1. Fork the repository
2. Create a feature branch
3. Submit a pull request
4. Follow coding standards

License

This project is licensed under [license type]. The data used in this project is covered under the original data sharing agreement of [repository name].

Goals for Brainhack Global

1. Get a hugging face account

2. Dataset curation: There is a directory of diffusion image slices. Have an expert create their associated text labels (what should the completion look like?). Note: This step was completed 1/23 by Nancy Newlin.

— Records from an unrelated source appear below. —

/-- FQFAIL is set (R391). -/
def failQueue (s : State) (c : Fin 64) : State := s.modCtx c fun x => { x with resume := { x.resume with fqfail := true } }

/-- The control block of a fault queue: LSIZE, PROD and CONS; nothing when it cannot be read, or when what was read is marked
(log 83). -/
def queueBlock (s : State) (c : Fin 64) : State × Option (Nat × Nat × Nat) :=
  match s.devRead c (s.faultBase c) 24 with
  | (s, .ok (l, false)) => (s, some (imN l 0 8 % 32, imN l 8 4, imN l 16 4))
  | (s, _) => (s, none)

/-- Writes of the device one after another; whether all of them were made. -/
def devWrites (s : State) (c : Fin 64) : List (Nat × List Byte) → State × Bool
  | [] => (s, true)
  | (a, l) :: rest =>
    match s.devWrite c a l with
    | (s, none) => devWrites s c rest
    | (s, some _) => (s, false)

/-- FAULT_QUEUE_APPEND (R390, R391): the entry is written and PROD advanced, or the queue fails; `false` when the ring is
full. -/
def appendEntry (s : State) (e : FaultEntry) : State × Bool :=
  let c := e.ctx
  if (s.ctx c).resume.fqfail then (s, true)
  else match s.queueBlock c with
    | (s, none) => (s.failQueue c, true)
    | (s, some (lsize, prod, cons)) =>
      if lsize < 4 ∨ 16 < lsize then (s.failQueue c, true)
      else if (prod + 2 ^ 32 - cons) % 2 ^ 32 = 2 ^ lsize then (s, false)
      else
        let a := s.faultBase c + 64 + 64 * (prod % 2 ^ lsize)
        match s.devWrites c
            [(a + 8, e.rest.flatMap (leBytes 8)), (a, leBytes 8 (e.word0 (prod / 2 ^ lsize % 2 == 1))),
              (s.faultBase c + 8, leBytes 4 (prod + 1))] with
        | (s, false) => (s.failQueue c, true)
        | (s, true) =>
          let s := (List.finRange 16).foldl (fun s n => s.modLive n fun l =>
            if e.lslot = some n ∧ l.ctx = c ∧ l.lid = e.lid ∧ l.waccept ≤ e.wclk ∧ e.trap.kind.code < 32 then { l with faults := satAdd 32 l.faults 1 } else l) s
          (s.irq (256 + c.val), true)

/-- LOST counts a report that is discarded (R390). -/
def loseReport (s : State) (c : Fin 64) : State :=
  match s.devRead c (s.faultBase c + 24) 4 with
  | (s, .ok (l, false)) =>
    match s.devWrite c (s.faultBase c + 24) (leBytes 4 (satAdd 32 (leNat l) 1)) with
    | (s, none) => s
    | (s, some _) => s.failQueue c
  | (s, _) => s.failQueue c

/-- The die that buffers an entry. -/
def dieOf (rank : Nat) : Fin 2 := if rank / 72 = 0 then 0 else 1

/-- The entries that wait, in the order in which they arrived. -/
def setWait (s : State) (l : List FaultEntry) : State := { s with dev := { s.dev with faultWait := l } }

/-- An entry that finds its ring full, or an earlier entry of its context waiting: a trap waits, a report waits in its die's
buffer of 64 or is lost (R390). -/
def waitEntry (s : State) (e : FaultEntry) : State :=
  let l := s.dev.faultWait
  let report := decide (32 ≤ e.trap.kind.code)
  if report && decide (64 ≤ (l.filter fun x => dieOf x.rank == dieOf e.rank && decide (32 ≤ x.trap.kind.code)).length) then
    s.loseReport e.ctx
  else
    let s := s.setWait (l ++ [e])
    if s.dev.pollAt ≤ s.clk.wclock then { s with dev := { s.dev with pollAt := s.clk.wclock + 1000 } } else s

/-- One new entry reaches the device coordinator. -/
def deliver (s : State) (e : FaultEntry) : State :=
  if s.dev.faultWait.any fun x => x.ctx == e.ctx then s.waitEntry e
  else match s.appendEntry e with
    | (s, true) => s
    | (s, false) => s.waitEntry e

/-- The entries detected in a cycle reach the device coordinator: die 0 first, then by rank, then by group (R388, R390). -/
def deliverAll (s : State) : State :=
  let before (a b : FaultEntry) : Bool := a.rank < b.rank || (a.rank == b.rank && a.group ≤ b.group)
  let l := s.dev.faultNew.foldl (fun (l : List FaultEntry) e =>
    l.takeWhile (fun x => before x e) ++ e :: l.dropWhile (fun x => before x e)) []
  l.foldl deliver { s with dev := { s.dev with faultNew := [] } }

/-- The waiting entries of a context are appended in the order of their arrival while its ring has room; `fuel` bounds them
(R390). -/
def drainWait (c : Fin 64) : Nat → State → State
  | 0, s => s
  | k + 1, s =>
    match s.dev.faultWait.find? fun e => e.ctx == c with
    | none => s
    | some e =>
      match s.appendEntry e with
      | (s, false) => s
      | (s, true) => drainWait c k (s.setWait (s.dev.faultWait.eraseP fun x => x.ctx == c))

end State

/-- FAULT_QUEUE_CONS_POLL (R390): CONS is read again and waiting entries are appended while there is room. -/
def execFaultQueueConsPoll (c : Fin 64) (s : State) : Host.Outcome State Fault Refusal :=
  let n := s.dev.faultWait.length
  let s := State.drainWait c n s
  .next { s with dev := { s.dev with pollAt := s.clk.wclock + 1000 } }

/-! ### What a parked bundle holds -/

namespace State

/-- A code word of the task on a tile, as memory holds it; nothing beyond its code or unmapped. -/
def codeOf (s : State) (t : Fin 144) (a : Nat) : Option Word :=
  match (s.tileAt t).sched.task with
  | none => none
  | some k => match s.liveAt k.slot with
    | none => none
    | some l =>
      if l.image.len < a + 8 then none
      else match s.devKey k.ctx (s.codeBase k.ctx + l.image.off + a) false with
        | .ok (key, _) => some (s.load64 key)
        | .error _ => none

/-- The syllables of the bundle at which a group is parked: slot and word, new ones from the code, repeats from the
latches kept at trap entry (R387). -/
def parkedItems (s : State) (t : Fin 144) (pc : Nat) (latches : List (Fin 8 × Latch)) : List (Fin 8 × Word) :=
  match (s.codeOf t pc).bind decodeHeader with
  | none => []
  | some h =>
    let ws := (List.range h.news).map fun i => (s.codeOf t (pc + 8 + 8 * i)).getD 0
    ((slotsOf h 1).zip ws) ++ (List.finRange 8).filterMap fun i =>
      if 2 ≤ h.slotMode i then (latches.find? fun e => e.1 == i).map fun e => (i, e.2.word) else none
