-- ==== Sys2Proof/Machine/Registers.lean ====
section
/-! DEFINITION. The device registers: what each offset of space 0x5 reads, and what a write to it does (R10, R11, R26, R33,
R83 to R85, R188, R197, R329, R393, R422, R429, R433, R435). -/

namespace Sys2Proof.Machine

/-! ### The capability list (R23 to R26, R422, R433) -/

/-- An entry of the list: its header and its body, padded to the start of the next (R23, R433). -/
def capEntry (ident len next : Nat) (body : List Byte) : List Byte :=
  leBytes 4 ident ++ leBytes 2 0x100 ++ leBytes 2 len ++ leBytes 4 next ++ body
    ++ List.replicate ((8 - len % 8) % 8) 0

/-- The bytes of the capability list (R26, R433). -/
def capBytes : List Byte :=
  capEntry 0x001 24 0x18 (leBytes 2 144 ++ [Config.stepping, 0] ++ leBytes 4 Config.lpcapGiB.val ++ leBytes 2 144
    ++ leBytes 2 0)
  ++ capEntry 0x101 16 0x28 (leBytes 2 64 ++ leBytes 2 64)
  ++ capEntry 0x201 20 0x40 (leBytes 2 256 ++ leBytes 2 16384 ++ leBytes 2 64 ++ leBytes 2 0)
  ++ capEntry 0x202 16 0x50 (leBytes 2 4096 ++ [0x07, 8])
  ++ capEntry 0x301 20 0x68 ([16, 1] ++ leBytes 2 800 ++ leBytes 2 4096 ++ leBytes 2 0)
  ++ capEntry 0x401 20 0x80 (leBytes 2 2000 ++ leBytes 2 3000 ++ leBytes 2 80 ++ leBytes 2 0)
  ++ capEntry 0x501 16 0 ([0xFE, 0x0F] ++ leBytes 2 0)

/-! ### What the registers read -/

/-- The context of a block of 64-byte units. -/
def unit64 (off base : Nat) : Fin 64 := Fin.ofNat 64 ((off - base) / 64)

namespace State

/-- A word of a launch slot (R85). -/
def slotWord (s : State) (off : Nat) : Word :=
  let sl := s.slots.get (Fin.ofNat 16 ((off - 0x10000) / 64))
  match off % 64 / 8 with
  | 6 => sl.status.zeroExtend 64
  | 7 => 0
  | i => sl.words.toList.getD i 0

/-- A word of a translation control block (R197). -/
def tcbWord (s : State) (off : Nat) : Word :=
  let b := (s.ctx (unit64 off 0x30000)).tcb
  BitVec.ofNat 64 <| match off % 64 / 8 with
  | 0 => (if b.rv then 1 else 0) + b.root.toNat * 2 ^ 16
  | 1 => b.ikind.toNat + b.iva.toNat * 2 ^ 16
  | 2 => if b.ibusy then 2 else 0
  | 3 => b.vbase.toNat + b.vlen.toNat * 2 ^ 8
  | _ => 0

/-- A word of the control block of the hot-page tracker (R329). -/
def hotWord (s : State) (off : Nat) : Word :=
  let h := s.dev.hot
  BitVec.ofNat 64 <| match off % 64 / 8 with
  | 0 => (if h.en then 1 else 0) + h.hot.toNat * 2 ^ 16 + h.half.toNat * 2 ^ 32
  | 1 => h.freeH.toNat
  | 2 => h.freeL.toNat
  | 3 => h.headH.toNat + h.headL.toNat * 2 ^ 16
  | 4 => h.tailH.toNat + h.tailL.toNat * 2 ^ 16
  | 5 => h.skips * 2 ^ 32
  | 6 => h.done + h.abandon * 2 ^ 32
  | _ => 0

/-- A word of a resume block (R393). -/
def resumeWord (s : State) (off : Nat) : Word :=
  let b := (s.ctx (unit64 off 0x50000)).resume
  match off % 64 / 8 with
  | 0 => b.token
  | 1 => BitVec.ofNat 64 (b.form.toNat + b.reg.val * 2 ^ 8)
  | 2 => b.value
  | 3 => BitVec.ofNat 64 (b.result.toNat * 2 + if b.fqfail then 8 else 0)
  | _ => 0

/-- A word of an accounting block (R429). -/
def acctWord (s : State) (off : Nat) : Word :=
  let a := (s.ctx (unit64 off 0x60000)).account
  BitVec.ofNat 64 <| match off % 64 / 8 with
  | 0 => (if a.kbusy.isSome then 2 else 0) + if a.dfail then 4 else 0
  | 1 => a.busy
  | 2 => a.slices + a.stops * 2 ^ 32
  | 3 => a.overrun
  | 4 => a.saves + a.restores * 2 ^ 32
  | 5 => a.retired + a.killed * 2 ^ 32
  | 6 => a.saved
  | _ => 0

/-- A word of an image-table entry (R33). -/
def imageWord (s : State) (off : Nat) : Word :=
  let e := (s.ctx (Fin.ofNat 64 ((off - 0x70000) / 1024))).images.get (Fin.ofNat 64 (off % 1024 / 16))
  BitVec.ofNat 64 <|
    if off % 16 / 8 = 0 then e.off.toNat % 2 ^ 32 + e.len.toNat % 2 ^ 32 * 2 ^ 32
    else e.gen.toNat + if e.v then 2 ^ 16 else 0

/-- The 64-bit word at an 8-byte aligned device-register offset; an offset that no block holds reads as zero (R435). -/
def devLoad (s : State) (off : Nat) : Word :=
  if off < 0x90 then BitVec.ofNat 64 (leNat ((capBytes.drop off).take 8))
  else if 0x10000 ≤ off ∧ off < 0x10400 then s.slotWord off
  else if 0x20000 ≤ off ∧ off < 0x22000 then
    (s.ctx (Fin.ofNat 64 ((off - 0x20000) / 128))).entry.get (Fin.ofNat 16 (off % 128 / 8))
  else if 0x30000 ≤ off ∧ off < 0x31000 then s.tcbWord off
  else if 0x40000 ≤ off ∧ off < 0x40038 then s.hotWord off
  else if 0x50000 ≤ off ∧ off < 0x51000 then s.resumeWord off
  else if 0x60000 ≤ off ∧ off < 0x61000 then s.acctWord off
  else if 0x70000 ≤ off ∧ off < 0x80000 then s.imageWord off
  else if off = 0x80000 then s.dev.limit.zeroExtend 64
  else 0

/-! ### Context entries (R83, R84) -/

end State

/-- The fields of a word of a context entry that may be written (R83, R100, R324, R412). -/
def entryMask (i : Nat) : Word :=
  match i with
  | 0 => 0x000000FFFFFFFF07
  | 3 => 0xFFFF
  | 4 => 0x3FFFFFFF1FFF7FFF
  | 5 => 0x000001FFFFFFFFFF
  | 8 => 0xF00FFFFFFFFFFFFF
  | 9 => 0x0FFFFFFFFFFFFFFF
  | 1 | 2 | 6 | 7 | 10 => 0xFFFFFFFFFFFFFFFF
  | _ => 0

/-- The bits of a word replaced under a mask. -/
def masked (m old new : Word) : Word := (old &&& ~~~m) ||| (new &&& m)

namespace State

/-- Has a context a live launch? -/
def hasLive (s : State) (c : Fin 64) : Bool := (List.finRange 16).any fun n => (s.liveAt n).any fun l => l.ctx == c

/-- The counters of an accounting block cleared (R429). -/
def clearCounters (a : Account) : Account :=
  { a with busy := 0, slices := 0, stops := 0, overrun := 0, saves := 0, restores := 0, retired := 0, killed := 0 }

/-- A context becomes valid: its CLASS and SLICE hold from now on, until a tile's selection finds new ones (R84). -/
def showEntry (s : State) (c : Fin 64) : State :=
  { s with tiles := s.tiles.map fun (tl : Tile) => { tl with
      sched := { tl.sched with view := tl.sched.view.set c.val (some (s.classOf c, s.sliceOf c)) } } }

/-- A word of a context entry written (R84, R416, R429): with a live launch only CLASS and SLICE. -/
def entryStore (s : State) (c : Fin 64) (i : Fin 16) (v : Word) : State :=
  let old := (s.ctx c).entry.get i
  if s.hasLive c then
    if i = 0 then s.modCtx c fun x => { x with entry := upd x.entry 0 (masked 0x000000FFFFFFFF06 old v) } else s
  else
    let s := s.modCtx c fun x => { x with entry := upd x.entry i (masked (entryMask i.val) old v) }
    if i = 0 ∧ !old.getLsbD 0 ∧ v.getLsbD 0 then (s.modAcct c clearCounters).showEntry c
    else if i = 8 ∧ (List.finRange 144).all fun t => !s.inTiles c t.val || (s.areaReason c t).isNone then
      s.modCtx c fun x => { x with noSave := false }
    else s

/-! ### Writes to the other blocks -/

/-- A word of a launch slot written (R85, R86). -/
def slotStore (s : State) (off : Nat) (v : Word) : State :=
  let n : Fin 16 := Fin.ofNat 16 ((off - 0x10000) / 64)
  let sl := s.slots.get n
  let put (i : Fin 8) (m : Word) : State :=
    if sl.status = 1 then s
      else { s with slots := upd s.slots n { sl with words := upd sl.words i (masked m 0 v) } }
  match off % 64 / 8 with
  | 0 => put 0 0x0000003FFFFFFFFF
  | 1 => put 1 0xFF
  | 2 => put 2 0xFFFFFFFFFFFFFFFF
  | 3 => put 3 0xFFFFFFFFFFFFFFFF
  | 4 => put 4 0xFFFFFFFFFFFFFFFF
  | 7 => if v.getLsbD 0 then s.go n else s
  | _ => s

/-- Change the translation control block of a context. -/
def modTcb (s : State) (c : Fin 64) (f : Tcb → Tcb) : State := s.modCtx c fun x => { x with tcb := f x.tcb }

/-- A word of a translation control block written (R197). -/
def tcbStore (s : State) (off : Nat) (v : Word) : State :=
  let c := unit64 off 0x30000
  let b := (s.ctx c).tcb
  match off % 64 / 8 with
  | 0 => if s.hasLive c then s else s.modTcb c fun b => { b with rv := v.getLsbD 0, root := fld v 16 36 }
  | 1 => s.modTcb c fun b => { b with ikind := fld v 0 4, iva := fld v 16 36 }
  | 2 =>
    if !v.getLsbD 0 || b.ibusy then s
    else if b.ikind = 1 then
      (s.startInval c (.page (b.iva.toNat * 2 ^ 16)) none).modTcb c fun b => { b with ibusy := true }
    else if b.ikind = 2 then (s.startInval c .all none).modTcb c fun b => { b with ibusy := true }
    else s
  | 3 => if s.hasLive c then s else s.modTcb c fun b => { b with vbase := fld v 0 7, vlen := fld v 8 7 }
  | _ => s

/-- DEMOTE as one 64-bit value (R329). -/
def demote (s : State) (v : Word) : State :=
  s.modHot fun h => { h with posted := h.posted ++ [(v.toNat / 64 * 64, (fld v 0 6).toFin, false)] }

/-- A word of the control block of the hot-page tracker written (R329). DEMOTE straddles two words: its low half is kept
until the high half is written (log 3). -/
def hotStore (s : State) (off : Nat) (v : Word) : State :=
  match off % 64 / 8 with
  | 0 => s.modHot fun h => { h with en := v.getLsbD 0, hot := fld v 16 16, half := fld v 32 5 }
  | 1 => s.modHot fun h => { h with freeH := v }
  | 2 => s.modHot fun h => { h with freeL := v }
  | 3 => s.modHot fun h => { h with headH := fld v 0 10, headL := fld v 16 10 }
  | 4 => s.modHot fun h => { h with demoteLo := fld v 32 32 }
  | 5 => s.demote (fld v 0 32 ++ s.dev.hot.demoteLo)
  | _ => s

/-- Change the resume block of a context. -/
def modResume (s : State) (c : Fin 64) (f : ResumeBlock → ResumeBlock) : State :=
  s.modCtx c fun x => { x with resume := f x.resume }

/-- A word of a resume block written (R393): GO posts what the block holds, and RESULT is pending until the coordinator
applies it (R396; log 91). -/
def resumeStore (s : State) (off : Nat) (v : Word) : State :=
  let c := unit64 off 0x50000
  match off % 64 / 8 with
  | 0 => s.modResume c fun b => { b with token := v }
  | 1 => s.modResume c fun b => { b with form := fld v 0 4, reg := (fld v 8 6).toFin }
  | 2 => s.modResume c fun b => { b with value := v }
  | 3 =>
    let s := if v.getLsbD 3 then s.modResume c fun b => { b with fqfail := false } else s
    if v.getLsbD 0 then
      let s := s.setResult c 1
      { s with dev := { s.dev with posts := s.dev.posts ++ [(c, (s.ctx c).resume)] } }
    else s
  | _ => s

/-- A word of an accounting block written (R429). -/
def acctStore (s : State) (off : Nat) (v : Word) : State :=
  let c := unit64 off 0x60000
  if off % 64 / 8 = 0 then
    let s := if v.getLsbD 2 then s.modAcct c fun a => { a with dfail := false } else s
    if v.getLsbD 0 then s.killContext c else s
  else s

/-- A word of an image-table entry written (R33, R34): clearing V discards the lines of its range. -/
def imageStore (s : State) (off : Nat) (v : Word) : State :=
  let c : Fin 64 := Fin.ofNat 64 ((off - 0x70000) / 1024)
  let i : Fin 64 := Fin.ofNat 64 (off % 1024 / 16)
  let e := (s.ctx c).images.get i
  if off % 16 / 8 = 0 then
    s.modImage c i fun e => { e with
      off := (fld v 0 32).zeroExtend 64, len := (fld v 32 32).zeroExtend 64
      image := e.image.map fun m => { m with off := (fld v 0 32).toNat, len := (fld v 32 32).toNat } }
  else
    let s := s.modImage c i fun e => { e with
      gen := fld v 0 16, v := v.getLsbD 16, image := e.image.map fun m => { m with gen := fld v 0 16 } }
    if e.v && !v.getLsbD 16 then s.dropLines c e.off.toNat e.len.toNat else s

/-- A 64-bit write at a device-register offset (R10, R435): reserved and read-only fields, and offsets that no block holds,
ignore it. -/
def devStore (s : State) (off : Nat) (v : Word) : State :=
  if 0x10000 ≤ off ∧ off < 0x10400 then s.slotStore off v
  else if 0x20000 ≤ off ∧ off < 0x22000 then
    s.entryStore (Fin.ofNat 64 ((off - 0x20000) / 128)) (Fin.ofNat 16 (off % 128 / 8)) v
  else if 0x30000 ≤ off ∧ off < 0x31000 then s.tcbStore off v
  else if off = 0x40024 then s.demote v
  else if 0x40000 ≤ off ∧ off < 0x40038 then s.hotStore off v
  else if 0x50000 ≤ off ∧ off < 0x51000 then s.resumeStore off v
  else if 0x60000 ≤ off ∧ off < 0x61000 then s.acctStore off v
  else if 0x70000 ≤ off ∧ off < 0x80000 then s.imageStore off v
  else if off = 0x80000 then { s with dev := { s.dev with limit := limitValue v } }
  else s

end State

/-- CONTEXT_ENTRY_WRITE (R84, R429). -/
def execContextEntryWrite (c : Fin 64) (i : Fin 16) (v : Word) (s : State) : Host.Outcome State Fault Refusal :=
  .next (s.entryStore c i v)

/-- DEMOTE (R329): a demotion is posted of the leaf at the address that bits [63:6] give, for the context in [5:0]
(log 3). -/
def execDemote (v : Word) (s : State) : Host.Outcome State Fault Refusal := .next (s.demote v)

/-- REGISTER_WRITE (R10): a write by system software at a device-register offset. -/
def execRegisterWrite (off : Nat) (v : Word) (s : State) : Host.Outcome State Fault Refusal := .next (s.devStore off v)

end Sys2Proof.Machine
end

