/-- Phase 0: replies that have arrived (R117, R155, R203). -/
def replyTurns (s : State) : List Turn :=
  (s.net.accs.filter fun a => a.performed && decide (a.replyAt ≤ s.now) && ((stampOf a).isNone || s.unawaited a)).map (fun a =>
    .event (if bringsResult a then .resultArrival a.id else .writeAcknowledgement a.id))
  ++ s.active.flatMap fun t => ((s.groups t).filter fun g => ((s.streamAt t g).wait.bind fun w => w.sent).isSome).map fun g =>
    .event (.remoteReplyArrival t g)

/-- Phase 1: the hubs' arbitration cycles (R334). -/
def hubTurns (s : State) : List Turn :=
  let busy := !s.hubs.reqs.isEmpty || !s.hubs.waits.isEmpty
  if busy then [.event (.syncHomeArbitration 0), .event (.syncHomeArbitration 1)] else []

/-- Phase 2: results land, and condition bits become visible (R153, R144); then SCATOMs leave at the open position of the
wheel, with the operands of this cycle (R350, R351). -/
def landTurns (s : State) : List Turn :=
  (s.active.flatMap fun t => [.land t, .event (.conditionBitVisible t)])
    ++ if s.hold.power == Power.held then [] else [.event (.wheelPositionOpen (Fin.ofNat 256 s.openStamp.2))]

/-- The events of a tile's engines in a cycle, retirements first (R256, R257, R282, R283, R345). -/
def engineTurns (s : State) (t : Fin 144) : List Turn :=
  if !s.engineOn t then [] else
  let e := (s.tileAt t).eng
  let many (n : Nat) (i : Instr) : List Turn := List.replicate n (.event i)
  let waiting (q : Fin 2) : Nat := ((s.cqOf t q).filter fun c => c.run.isNone).length
  many (s.inFlight t 0).length (.copyCommandRetire t 0) ++ many (s.inFlight t 1).length (.copyCommandRetire t 1)
    ++ many (e.mq.filter fun c => c.run.isSome).length (.matrixCommandRetire t)
    ++ many (waiting 0) (.copyCommandStart t 0) ++ many (waiting 1) (.copyCommandStart t 1)
    ++ many (min 1 (e.mq.filter fun c => c.run.isNone).length) (.matrixCommandStart t)

/-- Phase 4: follow-ons handed over, tiles settled, translations obtained, and lines of code filled (R264, R289, R163,
R133). -/
def readyTurns (s : State) (t : Fin 144) : List Turn :=
  ((List.finRange 2).filter fun q => (s.handOffReady t q).isSome).map (fun q => .event (.followOnHandoff t q))
    ++ ((s.groups t).filter fun g => (s.streamAt t g).settle.isSome).map (fun g => .event (.matrixSettle t g))
    ++ ((s.groups t).filter fun g => !(s.streamAt t g).xlat.isEmpty).map (fun g => .event (.translationObtained t g))
    ++ ((s.tileAt t).fills.filter fun f => decide (f.1 ≤ s.now)).map fun f => .event (.fetchLineFill t f.2)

3. Data visualization: How many samples are there of each type? What do the responses look like? This is the time to look at the data and understand what each of the expected cases are.

4. Model selection: what hugging face models are appropriate for this image to text task? Test run model: Run model as-is on a test dataset (hopefully provided by hugging face project). At this stage, we need to make sure the model will act as expected (inputs, outputs).

5. Dataloading: Set up dataloader to get slices and labels from directory and properly interface with current model.

6. Test: Try model on a few samples and observe the behaviour!

7. Documentation: Input/Output description, open problems, how to use

8. Advanced: Joint embedding of text and image inputs (ex. “here is my image and I have a b-vector file with 100 directions and b-values ranging 0-2000”)

9. Extra 1: Improve on response quality (more conversational, more information provided).

10. Extra 2: User interface: Set up a local server that can take an image slice as input, and provide a response.

11. Extra 3: Upload model to Hugging Face!